*Saved entries*:
/-- The value of a whole code field is a Code. -/
theorem toNat_beVal_take {q : Bits} {m : Code} (h : minBits m ≤ q.length) :
    (BitVec.ofNat 16 (beVal (q.take (minBits m)))).toNat = beVal (q.take (minBits m)) := by
  have h16 : 2 ^ minBits m ≤ 2 ^ 16 := Nat.pow_le_pow_right (by decide) (minBits_le_sixteen m)
  rw [BitVec.toNat_ofNat, Nat.mod_eq_of_lt ((beVal_take_lt h).trans_le h16)]

/-- Settles O43: the raise stands behind BSR.TAKE and before any change. -/
theorem badCodeConsumesOnlyItsBits : Obligations.BadCodeConsumesOnlyItsBits := by
  intro e e' v h
  by_cases hlen : e.bitSource.length < e.codeWidth
  · rw [dCode_stall e hlen] at h
    cases h
  · have hlong : minBits e.maxCode ≤ e.bitSource.length := Nat.not_lt.mp hlen
    rw [dCode_take e hlong, dCodeValue_badCode_iff] at h
    obtain ⟨hnone, rfl, rfl⟩ := h
    refine ⟨hlong, ?_, hnone, rfl⟩
    rw [DE.codeWidth, toNat_beVal_take hlong, beBits_beVal_take hlong, List.take_append_drop]

/-- Settles O44: the keys are the codes up to `max_code`, so that the values without an entry are those above it. -/
theorem badCodeExactlyAboveMaxCode : Obligations.BadCodeExactlyAboveMaxCode := by
  intro e hkeys hlong
  have hiff : (∃ v e', dCode e = .raise .badCode v e') ↔
      e.maxCode.toNat < beVal (e.bitSource.take (minBits e.maxCode)) := by
    have hkey := hkeys (BitVec.ofNat 16 (beVal (e.bitSource.take (minBits e.maxCode))))
    rw [toNat_beVal_take hlong] at hkey
    simp only [dCode_take e hlong, dCodeValue_badCode_iff, DE.codeWidth]
    rw [← Nat.not_le, ← hkey]
    simp [Option.eq_none_iff_forall_ne_some]
  refine ⟨hiff, fun ⟨k, hk⟩ v e' h => ?_⟩
  have habove := hiff.mp ⟨v, e', h⟩
  have hwidth : minBits e.maxCode ≤ k := (minBits_le_iff _ _).mpr (by omega)
  have hfits := (beVal_take_lt hlong).trans_le (Nat.pow_le_pow_right (by decide) hwidth)
  omega

/-! ### The pad (R64, R163) -/

/-- A PAD row is zero bits, fewer than a byte. -/
theorem encode_pad {i : Instr} {bits : Bits} (h : encode i = .field .pad bits) :
    bits = zeros bits.length ∧ bits.length < 8 := by
  cases i <;> cases h <;> decide

theorem zeros_add (m n : Nat) : zeros (m + n) = zeros m ++ zeros n := List.replicate_add m n false

/-- Zero bits spell 0. -/
theorem beBits_zero_value (w : Nat) : beBits 0 w = zeros w := by
  have hbits := beBits_beVal (zeros w)
  rwa [beVal_zeros, length_zeros] at hbits

/-- Zero bits that begin with a whole code field, the decoder at the end of its queue: the field is a 0, which writes
nothing, and behind it the drive stalls. -/
theorem dReceive_zeros {e : DE} {n : Nat} (hq : e.bitSource = []) (h0 : ddLookup e.decDict 0 = some [])
    (hd : e.dstate = .expectingCode) (hw : minBits e.maxCode ≤ n) (hn : n < 8) :
    dReceive (zeros n) e = .ok () (e.afterCode 0 [] ((zeros n).drop (minBits e.maxCode))) := by
  obtain ⟨k, rfl⟩ := Nat.exists_eq_add_of_le hw
  have hdrop : (zeros (minBits e.maxCode + k)).drop (minBits e.maxCode) = zeros k := by
    rw [zeros_add]
    exact List.drop_left' (length_zeros _)
  have hqueue : (bsrPushBits (zeros (minBits e.maxCode + k)) e).bitSource =
      beBits (0 : Code).toNat (minBits e.maxCode) ++ zeros k := by
    rw [bsrPushBits_bitSource, hq, List.nil_append, zeros_add, ← beBits_zero_value]
    rfl
  rw [hdrop]
  exact (dDrive_code (e := bsrPushBits _ e) hd (by simp) hqueue h0 rfl).trans
    (DE.afterCode_stalls (by rw [length_zeros]; omega))

/-- Settles O47: a pad is too short for a literal; for a code field it may be long enough, and is then a code 0. -/
theorem padWritesNothing : Obligations.PadWritesNothing := by
  intro i bits s henc hopen hq h0
  obtain ⟨hzeros, hlen⟩ := encode_pad henc
  rw [exec_field i s _ _ henc]
  constructor
  · intro hshort
    have hwait : bits.length < s.de.awaitedWidth := by
      cases hd : s.de.dstate with
      | expectingCode => simpa [DE.awaitedWidth_code hd, hd] using hshort
      | expectingByte => rwa [DE.awaitedWidth_byte hd]
    have hbody := dReceive_of_short (bits := bits) (e := s.de) (by rwa [hq, List.length_nil, Nat.zero_add])
    rw [onDE_beat_of_ok hopen hbody, bsrPushBits, hq, List.nil_append]
  · rintro ⟨hd, hw⟩
    have hbody := dReceive_zeros hq h0 hd hw hlen
    rw [← hzeros] at hbody
    rw [onDE_beat_of_ok hopen hbody, DE.afterCode, Session.acceptAll_nil]

/-! ### D.DATA that completes fields (R154) -/

/-- The literal at the head of the queue and a whole code field of the new width behind it, in a drive. -/
theorem dDrive_literal_code {e : DE} {l : Byte} {c : Code} {last seq : ByteSeq} {r : Bits} (hd : e.dstate = .expectingByte)
    (hm : e.maxCode.toNat < 65535) (hc : c.toNat < 2 ^ minBits (e.maxCode + 1))
    (hq : e.bitSource = beBits l.toNat 8 ++ beBits c.toNat (minBits (e.maxCode + 1)) ++ r)
    (hlast : ddLookup e.decDict e.lastCode = some last)
    (hseq : (if c = e.maxCode + 1 then some (last ++ [l]) else ddLookup e.decDict c) = some seq)
    (hk : e.session.sink.acceptsNext (1 + seq.length) = true) :
    dDrive e = dDrive ((e.afterLiteral l (beBits c.toNat (minBits (e.maxCode + 1)) ++ r)).afterCode c seq r) := by
  rw [Sink.acceptsNext_add, Bool.and_eq_true] at hk
  obtain ⟨hk1, hk2⟩ := hk
  rw [dDrive_literal hd (hq.trans (List.append_assoc _ _ _)) hm hk1]
  exact dDrive_code rfl hc rfl ((DE.afterLiteral_lookup l hlast c).trans hseq) hk2

/-- Settles O49: the drive reads a literal, a code field, or the one and then the other, and stalls behind it. -/
theorem dataCompletesALiteralOrACode : Obligations.DataCompletesALiteralOrACode := by
  refine ⟨?_, ?_, ?_⟩
  · intro b l q r s last hopen hd hq hbits hm hr hlast hk
    have hbody : dReceive (beBits b.toNat 8) s.de = .ok () (s.de.afterLiteral l r) :=
      (dDrive_literal (e := bsrPushBits _ s.de) hd (by rw [bsrPushBits_bitSource, hq, hbits]) hm hk).trans
        (DE.afterLiteral_stalls hr)
    exact ⟨_, (exec_dData b s).trans (onDE_beat_of_ok hopen hbody), rfl, DE.afterLiteral_lookup l hlast,
      rfl, rfl, rfl, rfl, rfl, rfl⟩
  · intro b v r s seq hopen hd hv hbits hr hseq hk
    have hbody : dReceive (beBits b.toNat 8) s.de = .ok () (s.de.afterCode v seq r) :=
      (dDrive_code (e := bsrPushBits _ s.de) hd hv hbits hseq hk).trans (DE.afterCode_stalls hr)
    exact (exec_dData b s).trans (onDE_beat_of_ok hopen hbody)
  · intro b l v r s last seq hopen hd hm hv hbits hr hlast hseq hk
    have hbody := (dDrive_literal_code (e := bsrPushBits (beBits b.toNat 8) s.de) hd hm hv hbits hlast hseq hk).trans
      (DE.afterCode_stalls hr)
    have hsession : (s.de.session.acceptAll [l]).acceptAll seq = s.de.session.acceptAll (l :: seq) := by
      rw [Session.acceptAll_cons _ l seq, Session.acceptAll_cons, Session.acceptAll_nil]
    exact ⟨_, (exec_dData b s).trans (onDE_beat_of_ok hopen hbody), rfl, DE.afterLiteral_lookup (r := r) l hlast,
      hsession, rfl, rfl, rfl, rfl, rfl⟩

/-- Settles O50: the code field of no bits is read first, then the byte is the whole literal. -/
theorem firstDataByteIsTheFirstLiteral : Obligations.FirstDataByteIsTheFirstLiteral := by
  intro b k n s hde hk
  have hopen : s.de.session.isOpen := hde ▸ ⟨⟨rfl, rfl⟩, rfl⟩
  have hwidth : (0 : Code).toNat < 2 ^ minBits 0 := by decide
  have htop : (0 : Code).toNat < 65535 := by decide
  have hone : ([] : Bits).length < minBits 1 := by decide
  have hcode : dReceive (beBits b.toNat 8) s.de = dDrive ((DE.fresh k n).afterCode 0 [] (beBits b.toNat 8)) := by
    rw [hde]
    exact dDrive_code (e := bsrPushBits _ _) (r := beBits b.toNat 8) rfl hwidth rfl rfl rfl
  have hliteral : dDrive ((DE.fresh k n).afterCode 0 [] (beBits b.toNat 8)) =
      dDrive (((DE.fresh k n).afterCode 0 [] (beBits b.toNat 8)).afterLiteral b []) :=
    dDrive_literal rfl (List.append_nil _).symm htop hk
  have hbody := (hcode.trans hliteral).trans (DE.afterLiteral_stalls hone)
  rw [exec_dData, onDE_beat_of_ok hopen hbody, DE.afterLiteral, DE.afterCode, Session.acceptAll_nil]
  rfl

/-! ### Where D.DRIVE stops (R153, R154) -/

/-- What every SinkWrite keeps of the session, a drive keeps: stated of an engine beside itself. -/
theorem DE.session_driveSim {P : Session → Prop} (hP : ∀ t bs, P t → P (t.sinkWrite bs).2) :
    DE.DriveSim fun a e => e = a ∧ P a.session where
  reads := by
    rintro a _ ⟨rfl, _⟩
    exact ⟨rfl, rfl, rfl, rfl⟩
  record _ := fun ⟨he, h⟩ => ⟨he ▸ rfl, h⟩
  await _ := fun ⟨he, h⟩ => ⟨he ▸ rfl, h⟩
  mint _ _ := fun ⟨he, h⟩ => ⟨he ▸ rfl, h⟩
  write := by
    rintro _ e bs ⟨rfl, h⟩
    exact ⟨rfl, rfl, hP _ bs h⟩
  queue_eq := by
    rintro a _ ⟨rfl, _⟩
    rfl
  queue _ := fun ⟨he, h⟩ => ⟨he ▸ rfl, h⟩

theorem Session.sinkWrite_responses (t : Session) (bs : ByteSeq) : (t.sinkWrite bs).2.responses = t.responses := by
  obtain ⟨_, _, _, _, _, _, _, _, hresponses, _⟩ := t.sinkWrite_spec bs
  exact hresponses

theorem Session.isOpen_sinkWrite {t : Session} (bs : ByteSeq) (h : t.isOpen) : (t.sinkWrite bs).2.isOpen := by
  obtain ⟨_, _, _, _, _, hclosed, hfault, _, _, hhung, _⟩ := t.sinkWrite_spec bs
  exact ⟨⟨hfault.trans h.1.1, hhung.trans h.1.2⟩, hclosed.trans h.2⟩

/-- A drive that runs to its end leaves an open engine open. -/
theorem dReceive_isOpen {bits : Bits} {e e' : DE} (hopen : e.session.isOpen) (h : dReceive bits e = .ok () e') :
    e'.session.isOpen := by
  have halike := (DE.session_driveSim fun _ => Session.isOpen_sinkWrite).dReceive bits ⟨rfl, hopen⟩
  rw [h] at halike
  cases halike with
  | ok _ h => exact h.2

/-- How the arrival of bits at DE ends: at a stall, at a fault, or in a SinkWrite, the responses as they were. -/
theorem dReceive_ends (bits : Bits) (e : DE) :
    (∃ e', dReceive bits e = .ok () e' ∧ e'.session.responses = e.session.responses ∧
      e'.bitSource.length < e'.awaitedWidth) ∨
    (∃ c v e', dReceive bits e = .raise c v e' ∧ e'.session.responses = e.session.responses) ∨
    ∃ e', dReceive bits e = .hang e' ∧ e'.session.responses = e.session.responses := by
  have halike := (DE.session_driveSim (P := fun t => t.responses = e.session.responses)
    fun t bs h => (t.sinkWrite_responses bs).trans h).dReceive bits ⟨rfl, rfl⟩
  have hends := dDrive_ends (bsrPushBits bits e)
  rw [← dReceive] at hends
  generalize dReceive bits e = r at halike hends
  rcases hends with ⟨e', rfl, hs⟩ | ⟨c, v, e', rfl⟩ | ⟨e', rfl⟩
  · cases halike with
    | ok _ h => exact .inl ⟨e', rfl, h.2, dStep_stall_short hs⟩
  · cases halike with
    | raise _ _ h => exact .inr (.inl ⟨c, v, e', rfl, h.2⟩)
  · cases halike with
    | hang h => exact .inr (.inr ⟨e', rfl, h.2⟩)

/-- Settles O51: the gate answers at once, and an admitted beat ends as its drive does. -/
theorem driveAlwaysEnds : Obligations.DriveAlwaysEnds := by
  intro i s hport hans hhung
  suffices h : ∀ bits, ∃ e, s.de.beat false (dReceive bits) = .next e ∧
      e.session.responses = s.de.session.responses ∧
      (s.de.session.isOpen → e.session.sound → e.bitSource.length < e.awaitedWidth) by
    rcases exec_shape i s with ⟨hp, _⟩ | ⟨_, body, hb, hexec⟩
    · cases hp.symm.trans hport
    · rw [hans] at hb hexec
      cases hb with
      | receive bits =>
        obtain ⟨e, he, hresponses, hrest⟩ := h bits
        exact ⟨_, hexec.trans (onDE_next.mpr ⟨e, he, rfl⟩), rfl, rfl, hresponses, hrest⟩
  intro bits
  rcases s.de.session.gate_inv with ⟨_, hh⟩ | ⟨_, _, hf⟩ | ⟨_, _, hf, hc⟩ | ⟨_, _, hf, hc⟩
  · cases hhung.symm.trans hh
  · exact ⟨_, DE.beat_faulted hhung hf, rfl, fun hopen => absurd hopen.1.1 hf⟩
  · exact ⟨_, DE.beat_closed hhung hf hc, rfl, fun hopen => absurd (hc.symm.trans hopen.2) (by decide)⟩
  · rw [DE.beat_admitted hhung hf hc]
    rcases dReceive_ends bits s.de with ⟨e, he, hr, hshort⟩ | ⟨c, v, e, he, hr⟩ | ⟨e, he, hr⟩ <;> rw [he]
    · exact ⟨e, rfl, hr, fun _ _ => hshort⟩
    · refine ⟨_, rfl, by simpa using hr, fun _ hs => ?_⟩
      exact absurd (by simpa using hs.1) ((DEBody.receive bits).raise_ne_noFault he)
    · exact ⟨_, rfl, hr, fun _ hs => absurd hs.2 (by simp)⟩

/-- What a progress step takes from the queue: a code field before a literal, or a literal, behind which a code field
is wider than 0. -/
theorem dStep_progress {e e' : DE} (h : dStep e = .ok .progress e') :
    (e.dstate = .expectingCode ∧ e'.dstate = .expectingByte ∧
      e'.bitSource.length + minBits e.maxCode = e.bitSource.length) ∨
    (e.dstate = .expectingByte ∧ e'.dstate = .expectingCode ∧ e'.bitSource.length + 8 = e.bitSource.length ∧
      1 ≤ minBits e'.maxCode) := by
  have hlong : e.awaitedWidth ≤ e.bitSource.length := by
    by_contra hshort
    rw [dStep_stall_of_short (Nat.not_le.mp hshort)] at h
    cases h
  unfold dStep at h
  cases hd : e.dstate with
  | expectingCode =>
    rw [DE.awaitedWidth_code hd] at hlong
    rw [hd] at h
    replace h : dCode e = .ok .progress e' := h
    rw [dCode_take e hlong] at h
    obtain ⟨_, hq, hd', _⟩ := dCodeValue_ok h
    refine .inl ⟨rfl, hd', ?_⟩
    rw [hq, List.length_drop]
    exact Nat.sub_add_cancel hlong
  | expectingByte =>
    rw [DE.awaitedWidth_byte hd] at hlong
    rw [hd] at h
    replace h : dByte e = .ok .progress e' := h
    rw [dByte_take e hlong] at h
    obtain ⟨_, hq, hd', _, hm, _⟩ := dByteValue_ok h
    refine .inr ⟨rfl, hd', ?_, minBits_pos ((codeInc_eq_some hm).1 ▸ Nat.le_add_left 1 _)⟩
    rw [hq, List.length_drop]
    exact Nat.sub_add_cancel hlong

/-- One step more than the state after it makes. -/
theorem driveSteps_le_succ {e : DE} {k : Nat} (h : ∀ e', dStep e = .ok .progress e' → ∀ n, driveSteps n e' ≤ k) (n : Nat) :
    driveSteps n e ≤ k + 1 := by
  cases n with
  | zero => exact Nat.zero_le _
  | succ n =>
    rw [driveSteps]
    split
    · next e' he => exact Nat.succ_le_succ (h e' he n)
    · exact Nat.zero_le _

/-- Short of its field, an engine makes no step. -/
theorem driveSteps_of_short {e : DE} (h : e.bitSource.length < e.awaitedWidth) (n : Nat) : driveSteps n e ≤ 0 := by
  cases n with
  | zero => exact le_rfl
  | succ n => rw [driveSteps, dStep_stall_of_short h]

/-- Where a code is awaited and no literal is whole behind it, there is at most one step. -/
theorem driveSteps_code {e : DE} (hd : e.dstate = .expectingCode) (hq : e.bitSource.length < minBits e.maxCode + 8)
    (n : Nat) : driveSteps n e ≤ 1 := by
  refine driveSteps_le_succ (fun e' h => driveSteps_of_short ?_) n
  rcases dStep_progress h with ⟨_, hd', hlen⟩ | ⟨hd', _⟩
  · rw [DE.awaitedWidth_byte hd']
    omega
  · cases hd.symm.trans hd'

/-- Where a literal is awaited, at most one step more than it, if there are fewer than two bytes. -/
theorem driveSteps_byte {e : DE} (hd : e.dstate = .expectingByte) (hq : e.bitSource.length < 16) (n : Nat) :
    driveSteps n e ≤ 2 := by
  refine driveSteps_le_succ (fun e' h => ?_) n
  rcases dStep_progress h with ⟨hd', _⟩ | ⟨_, hd', hlen, _⟩
  · cases hd.symm.trans hd'
  · exact driveSteps_code hd' (by omega)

*YOUR ASSIGNMENT*:
Reproduce the entries above exactly, starting at their first line and finishing with the line that contains "rw [toNat_beVal_take hlong] at hkey".

*WRITTEN ANSWER*:
/-- The value of a whole code field is a Code. -/
theorem toNat_beVal_take {q : Bits} {m : Code} (h : minBits m ≤ q.length) :
    (BitVec.ofNat 16 (beVal (q.take (minBits m)))).toNat = beVal (q.take (minBits m)) := by
  have h16 : 2 ^ minBits m ≤ 2 ^ 16 := Nat.pow_le_pow_right (by decide) (minBits_le_sixteen m)
  rw [BitVec.toNat_ofNat, Nat.mod_eq_of_lt ((beVal_take_lt h).trans_le h16)]

/-- Settles O43: the raise stands behind BSR.TAKE and before any change. -/
theorem badCodeConsumesOnlyItsBits : Obligations.BadCodeConsumesOnlyItsBits := by
  intro e e' v h
  by_cases hlen : e.bitSource.length < e.codeWidth
  · rw [dCode_stall e hlen] at h
    cases h
  · have hlong : minBits e.maxCode ≤ e.bitSource.length := Nat.not_lt.mp hlen
    rw [dCode_take e hlong, dCodeValue_badCode_iff] at h
    obtain ⟨hnone, rfl, rfl⟩ := h
    refine ⟨hlong, ?_, hnone, rfl⟩
    rw [DE.codeWidth, toNat_beVal_take hlong, beBits_beVal_take hlong, List.take_append_drop]

/-- Settles O44: the keys are the codes up to `max_code`, so that the values without an entry are those above it. -/
theorem badCodeExactlyAboveMaxCode : Obligations.BadCodeExactlyAboveMaxCode := by
  intro e hkeys hlong
  have hiff : (∃ v e', dCode e = .raise .badCode v e') ↔
      e.maxCode.toNat < beVal (e.bitSource.take (minBits e.maxCode)) := by
    have hkey := hkeys (BitVec.ofNat 16 (beVal (e.bitSource.take (minBits e.maxCode))))
    rw [toNat_beVal_take hlong] at hkey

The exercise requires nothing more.